それでも、北武鉄道は解散することなく再出願を目指すが、ここで状況に大きな変化が生じた。それまで北武鉄道計画に対して距離を置いていた秩父鉄道が出資を言明したのだ。1919年3月6日付「国民新聞」に、次の記事がある。

「秩父鉄道が極めて冷静の態度に出で同問題(注:北武鉄道建設)の渦中に入る事を絶対的に回避し来れるが今度の新運動(注:再出願)に向つては秩父会社の幹部が公然同鉄道布設の有利有望なるを言明し相当株引受を約するに至りたる」

国民新聞 1919年3月6日付記事
1919年3月6日付「国民新聞」記事(当時の紙面より引用)

全通後1カ月で秩父鉄道と合併

この秩父鉄道の態度の変化には次のような事情があった。秩父鉄道は1917年9月に影森駅まで延伸し、1918年9月には影森―武甲間の武甲線(貨物線)を開業。セメント原料である武甲山麓の石灰石輸送を開始した。当時は浅野総一郎率いる浅野セメント(現・太平洋セメントの一源流)が、東京の深川工場の降灰問題を解決し、操業継続を決定するとともに、1917年7月からは新たに川崎工場の操業を開始するなど増産体制に入った時期であり、絶好の商機だった。

石灰石 武甲山
石灰石の採掘により山容が変形した武甲山。急激に変形したのは戦後の高度経済成長期以降(筆者撮影)

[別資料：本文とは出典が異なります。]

@[simp] theorem State.engineRx_rest (s : State) (high : Bool) (w : Wire) (g : State → State) (h0 : ∀ t : State, (g t).rest = t.rest) : (s.engineRx high w g).rest = s.rest := by
  simp [State.engineRx, h0]

@[simp] theorem State.discard_rest (s : State) (port : Nat) (rx : Rx) : (s.discard port rx).rest = s.rest := by
  unfold State.discard; try dsimp only
  repeat' first
    | intro _ _
    | rw [foldl_rest]
    | rw [foldr_rest]
    | (simp; done)
    | split
    | simp
    | (simp [State.rest]; done)

@[simp] theorem State.chxDrop_rest (s : State) (x : ChxSt) : (s.chxDrop x).rest = s.rest := by
  unfold State.chxDrop; try dsimp only
  repeat' first
    | intro _ _
    | rw [foldl_rest]
    | rw [foldr_rest]
    | (simp; done)
    | split
    | simp
    | (simp [State.rest]; done)

@[simp] theorem State.setRoutes_rest (s : State) : (s.setRoutes).rest = s.rest := by
  unfold State.setRoutes; try dsimp only
  repeat' first
    | intro _ _
    | rw [foldl_rest]
    | rw [foldr_rest]
    | (simp; done)
    | split
    | simp
    | (simp [State.rest]; done)

@[simp] theorem State.reachFromBroken_rest (s : State) : (s.reachFromBroken).rest = s.rest := by
  simp [State.reachFromBroken]

@[simp] theorem State.ringStat_rest (s : State) : (s.ringStat).rest = s.rest := by
  simp [State.ringStat]

@[simp] theorem State.sendRead_rest (s : State) (u : Nat) (port : Nat) (again : Bool) : (s.sendRead u port again).rest = s.rest := by
  simp [State.sendRead]

@[simp] theorem State.rereadSome_rest (s : State) (p : Nat → Bool) (first : Nat → Nat) : (s.rereadSome p first).rest = s.rest := by
  unfold State.rereadSome; try dsimp only
  repeat' first
    | intro _ _
    | rw [foldl_rest]
    | rw [foldr_rest]
    | (simp; done)
    | split
    | simp
    | (simp [State.rest]; done)

@[simp] theorem State.rereadAll_rest (s : State) (first : Nat → Nat) : (s.rereadAll first).rest = s.rest := by
  unfold State.rereadAll; try dsimp only
  repeat' first
    | intro _ _
    | rw [foldl_rest]
    | rw [foldr_rest]
    | (simp; done)
    | split
    | simp
    | (simp [State.rest]; done)

@[simp] theorem State.pingNext_rest (s : State) (port : Nat) : (s.pingNext port).rest = s.rest := by
  unfold State.pingNext; try dsimp only
  repeat' first
    | intro _ _
    | rw [foldl_rest]
    | rw [foldr_rest]
    | (simp; done)
    | split
    | simp
    | (simp [State.rest]; done)

@[simp] theorem State.pingAll_rest (s : State) (l : List (Nat × Nat)) : (s.pingAll l).rest = s.rest := by
  simp [State.pingAll]

@[simp] theorem State.pingEnd_rest (s : State) (p : Nat × Nat → Bool) : (s.pingEnd p).rest = s.rest := by
  simp [State.pingEnd]

@[simp] theorem State.healAt_rest (s : State) (k : Nat) : (s.healAt k).rest = s.rest := by
  unfold State.healAt; try dsimp only
  repeat' first
    | intro _ _
    | rw [foldl_rest]
    | rw [foldr_rest]
    | (simp; done)
    | split
    | simp
    | (simp [State.rest]; done)

@[simp] theorem State.portAlive_rest (s : State) (port : Nat) : (s.portAlive port).rest = s.rest := by
  unfold State.portAlive; try dsimp only
  repeat' first
    | intro _ _
    | rw [foldl_rest]
    | rw [foldr_rest]
    | (simp; done)
    | split
    | simp
    | (simp [State.rest]; done)

@[simp] theorem State.sendLdly_rest (s : State) (u : Nat) : (s.sendLdly u).rest = s.rest := by
  simp [State.sendLdly]

@[simp] theorem State.measure_rest (s : State) : (s.measure).rest = s.rest := by
  unfold State.measure; try dsimp only
  repeat' first
    | intro _ _
    | rw [foldl_rest]
    | rw [foldr_rest]
    | (simp; done)
    | split
    | simp
    | (simp [State.rest]; done)

@[simp] theorem State.classifyRing_rest (s : State) (e : EnumSt) : (s.classifyRing e).rest = s.rest := by
  unfold State.classifyRing; try dsimp only
  repeat' first
    | intro _ _
    | rw [foldl_rest]
    | rw [foldr_rest]
    | (simp; done)
    | split
    | simp
    | (simp [State.rest]; done)

@[simp] theorem State.checkRing_rest (s : State) : (s.checkRing).rest = s.rest := by
  unfold State.checkRing; try dsimp only
  repeat' first
    | intro _ _
    | rw [foldl_rest]
    | rw [foldr_rest]
    | (simp; done)
    | split
    | simp
    | (simp [State.rest]; done)

@[simp] theorem State.writeDelays_rest (s : State) (e : EnumSt) : (s.writeDelays e).rest = s.rest := by
  unfold State.writeDelays; try dsimp only
  repeat' first
    | intro _ _
    | rw [foldl_rest]
    | rw [foldr_rest]
    | (simp; done)
    | split
    | simp
    | (simp [State.rest]; done)

@[simp] theorem State.measured_rest (s : State) : (s.measured).rest = s.rest := by
  unfold State.measured; try dsimp only
  repeat' first
    | intro _ _
    | rw [foldl_rest]
    | rw [foldr_rest]
    | (simp; done)
    | split
    | simp
    | (simp [State.rest]; done)

@[simp] theorem State.enumDone_rest (s : State) (e : EnumSt) : (s.enumDone e).rest = s.rest := by
  unfold State.enumDone; try dsimp only
  repeat' first
    | intro _ _
    | rw [foldl_rest]
    | rw [foldr_rest]
    | (simp; done)
    | split
    | simp
    | (simp [State.rest]; done)

@[simp] theorem State.afterRead_rest (s : State) (u : Nat) : (s.afterRead u).rest = s.rest := by
  simp [State.afterRead]

@[simp] theorem State.overload_rest (s : State) (on : Bool) : (s.overload on).rest = s.rest := by
  simp [State.overload]

@[simp] theorem State.rangeCheck_rest (s : State) (hi : Option Int) (lo : Option Int) : (s.rangeCheck hi lo).rest = s.rest := by
  unfold State.rangeCheck; try dsimp only
  repeat' first
    | intro _ _
    | rw [foldl_rest]
    | rw [foldr_rest]
    | (simp; done)
    | split
    | simp
    | (simp [State.rest]; done)

@[simp] theorem State.countCharge_rest (s : State) (i : Option Int) : (s.countCharge i).rest = s.rest := by
  unfold State.countCharge; try dsimp only
  repeat' first
    | intro _ _
    | rw [foldl_rest]
    | rw [foldr_rest]
    | (simp; done)
    | split
    | simp
    | (simp [State.rest]; done)

@[simp] theorem State.zeroSample_rest (s : State) (nv : Option Int) : (s.zeroSample nv).rest = s.rest := by
  simp [State.zeroSample]

@[simp] theorem State.zeroStart_rest (s : State) : (s.zeroStart).rest = s.rest := by
  simp [State.zeroStart]

@[simp] theorem State.setVolts_rest (s : State) (b : Option Nat) (l : Option Nat) (m : Option Nat) : (s.setVolts b l m).rest = s.rest := by
  simp [State.setVolts]

@[simp] theorem State.voltCheck_rest (s : State) (b : Int) (l : Int) (m : Int) : (s.voltCheck b l m).rest = s.rest := by
  simp [State.voltCheck]

@[simp] theorem State.pchEnter_rest (s : State) (st : Nat) (reason : Nat) : (s.pchEnter st reason).rest = s.rest := by
  simp [State.pchEnter]

@[simp] theorem State.pchAbort_rest (s : State) : (s.pchAbort).rest = s.rest := by
  simp [State.pchAbort]

@[simp] theorem State.pchArm_rest (s : State) : (s.pchArm).rest = s.rest := by
  unfold State.pchArm; try dsimp only
  repeat' first
    | intro _ _
    | rw [foldl_rest]
    | rw [foldr_rest]
    | (simp; done)
    | split
    | simp
    | (simp [State.rest]; done)

@[simp] theorem State.pchAsk_rest (s : State) (req : Nat) : (s.pchAsk req).rest = s.rest := by
  simp [State.pchAsk]

@[simp] theorem State.pchSample_rest (s : State) : (s.pchSample).rest = s.rest := by
  unfold State.pchSample; try dsimp only
  repeat' first
    | intro _ _
    | rw [foldl_rest]
    | rw [foldr_rest]
    | (simp; done)
    | split
    | simp
    | (simp [State.rest]; done)

@[simp] theorem State.divStop_rest (s : State) : (s.divStop).rest = s.rest := by
  simp [State.divStop]

@[simp] theorem State.diversity_rest (s : State) (hall : Int) : (s.diversity hall).rest = s.rest := by
  unfold State.diversity; try dsimp only
  repeat' first
    | intro _ _
    | rw [foldl_rest]
    | rw [foldr_rest]
    | (simp; done)
    | split
    | simp
    | (simp [State.rest]; done)

@[simp] theorem State.divWaiting_rest (s : State) : (s.divWaiting).rest = s.rest := by
  unfold State.divWaiting; try dsimp only
  repeat' first
    | intro _ _
    | rw [foldl_rest]
    | rw [foldr_rest]
    | (simp; done)
    | split
    | simp
    | (simp [State.rest]; done)

@[simp] theorem State.hvmCtrl_rest (s : State) (v : Nat) : (s.hvmCtrl v).rest = s.rest := by
  simp [State.hvmCtrl]

@[simp] theorem State.hvmHallgain_rest (s : State) (v : Nat) : (s.hvmHallgain v).rest = s.rest := by
  simp [State.hvmHallgain]

@[simp] theorem State.hvInvalid_rest (s : State) : (s.hvInvalid).rest = s.rest := by
  simp [State.hvInvalid]

@[simp] theorem State.isoInvalid_rest (s : State) : (s.isoInvalid).rest = s.rest := by
  simp [State.isoInvalid]

@[simp] theorem State.hvLost_rest (s : State) : (s.hvLost).rest = s.rest := by
  simp [State.hvLost]

@[simp] theorem State.hvDown_rest (s : State) : (s.hvDown).rest = s.rest := by
  simp [State.hvDown]

@[simp] theorem State.rangeReset_rest (s : State) : (s.rangeReset).rest = s.rest := by
  simp [State.rangeReset]

@[simp] theorem State.qClr_rest (s : State) : (s.qClr).rest = s.rest := by
  simp [State.qClr]

@[simp] theorem State.hvmCmd_rest (s : State) (v : Nat) : (s.hvmCmd v).rest = s.rest := by
  simp [State.hvmCmd]

@[simp] theorem State.qloRead_rest (s : State) : ((s.qloRead).2).rest = s.rest := by
  simp [State.qloRead]

@[simp] theorem State.qhiRead_rest (s : State) : ((s.qhiRead).2).rest = s.rest := by
  simp [State.qhiRead]

@[simp] theorem State.mapAxis_rest (s : State) (n : Nat) (g : GgnAxis → GgnAxis) : (s.mapAxis n g).rest = s.rest := by
  simp [State.mapAxis]

@[simp] theorem State.setMode_rest (s : State) (n : Nat) (m : Nat) : (s.setMode n m).rest = s.rest := by
  simp [State.setMode]

@[simp] theorem State.ggnIdle_rest (s : State) (n : Nat) : (s.ggnIdle n).rest = s.rest := by
  simp [State.ggnIdle]

@[simp] theorem State.ggnOwnStop_rest (s : State) (n : Nat) : (s.ggnOwnStop n).rest = s.rest := by
  simp [State.ggnOwnStop]

@[simp] theorem State.ggnBreak_rest (s : State) (n : Nat) : (s.ggnBreak n).rest = s.rest := by
  unfold State.ggnBreak; try dsimp only
  repeat' first
    | intro _ _
    | rw [foldl_rest]
    | rw [foldr_rest]
    | (simp; done)
    | split
    | simp
    | (simp [State.rest]; done)

@[simp] theorem State.ggnStop_rest (s : State) (n : Nat) : (s.ggnStop n).rest = s.rest := by
  unfold State.ggnStop; try dsimp only
  repeat' first
    | intro _ _
    | rw [foldl_rest]
    | rw [foldr_rest]
    | (simp; done)
    | split
    | simp
    | (simp [State.rest]; done)

@[simp] theorem State.ggnIntegrate_rest (s : State) : (s.ggnIntegrate).rest = s.rest := by
  unfold State.ggnIntegrate; try dsimp only
  repeat' first
    | intro _ _
    | rw [foldl_rest]
    | rw [foldr_rest]
    | (simp; done)
    | split
    | simp
    | (simp [State.rest]; done)

@[simp] theorem State.ggnArrive_rest (s : State) : ((s.ggnArrive).1).rest = s.rest := by
  unfold State.ggnArrive; try dsimp only
  repeat' first
    | intro _ _
    | rw [foldl_rest]
    | rw [foldr_rest]
    | (simp; done)
    | split
    | simp
    | (simp [State.rest]; done)

@[simp] theorem State.ggnLeaveSafe_rest (s : State) : (s.ggnLeaveSafe).rest = s.rest := by
  simp [State.ggnLeaveSafe]

@[simp] theorem State.ggnSafe_rest (s : State) : (s.ggnSafe).rest = s.rest := by
  simp [State.ggnSafe]

@[simp] theorem State.ggnBounds_rest (s : State) (lo : Int) (hi : Int) : (s.ggnBounds lo hi).rest = s.rest := by
  unfold State.ggnBounds; try dsimp only
  repeat' first
    | intro _ _
    | rw [foldl_rest]
    | rw [foldr_rest]
    | (simp; done)
    | split
    | simp
    | (simp [State.rest]; done)

@[simp] theorem State.ggnCmds_rest (s : State) (n : Nat) : (s.ggnCmds n).rest = s.rest := by
  simp [State.ggnCmds]

@[simp] theorem State.ggnLimits_rest (s : State) (n : Nat) : (s.ggnLimits n).rest = s.rest := by
  unfold State.ggnLimits; try dsimp only
  repeat' first
    | intro _ _
    | rw [foldl_rest]
    | rw [foldr_rest]
    | (simp; done)
    | split
    | simp
    | (simp [State.rest]; done)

秩父鉄道は熊谷駅で官営鉄道と接続しており、東京方面への貨物出荷は可能であったが、運賃低減の観点から、北武鉄道を介して東武鉄道との連絡輸送を行うことが有望視されたのである。こうして事業の成算が立ち、北武鉄道はようやく着工にこぎつけることができた。

そして、1921年4月、最初の出願から11年を経て、ようやく羽生―行田(現・行田市)間が開通した。その後、資金不足から北武鉄道経営陣は、東武鉄道と秩父鉄道に合併を打診。これに応じた秩父鉄道との間で1922年4月に合併の協議(仮契約)が行われた。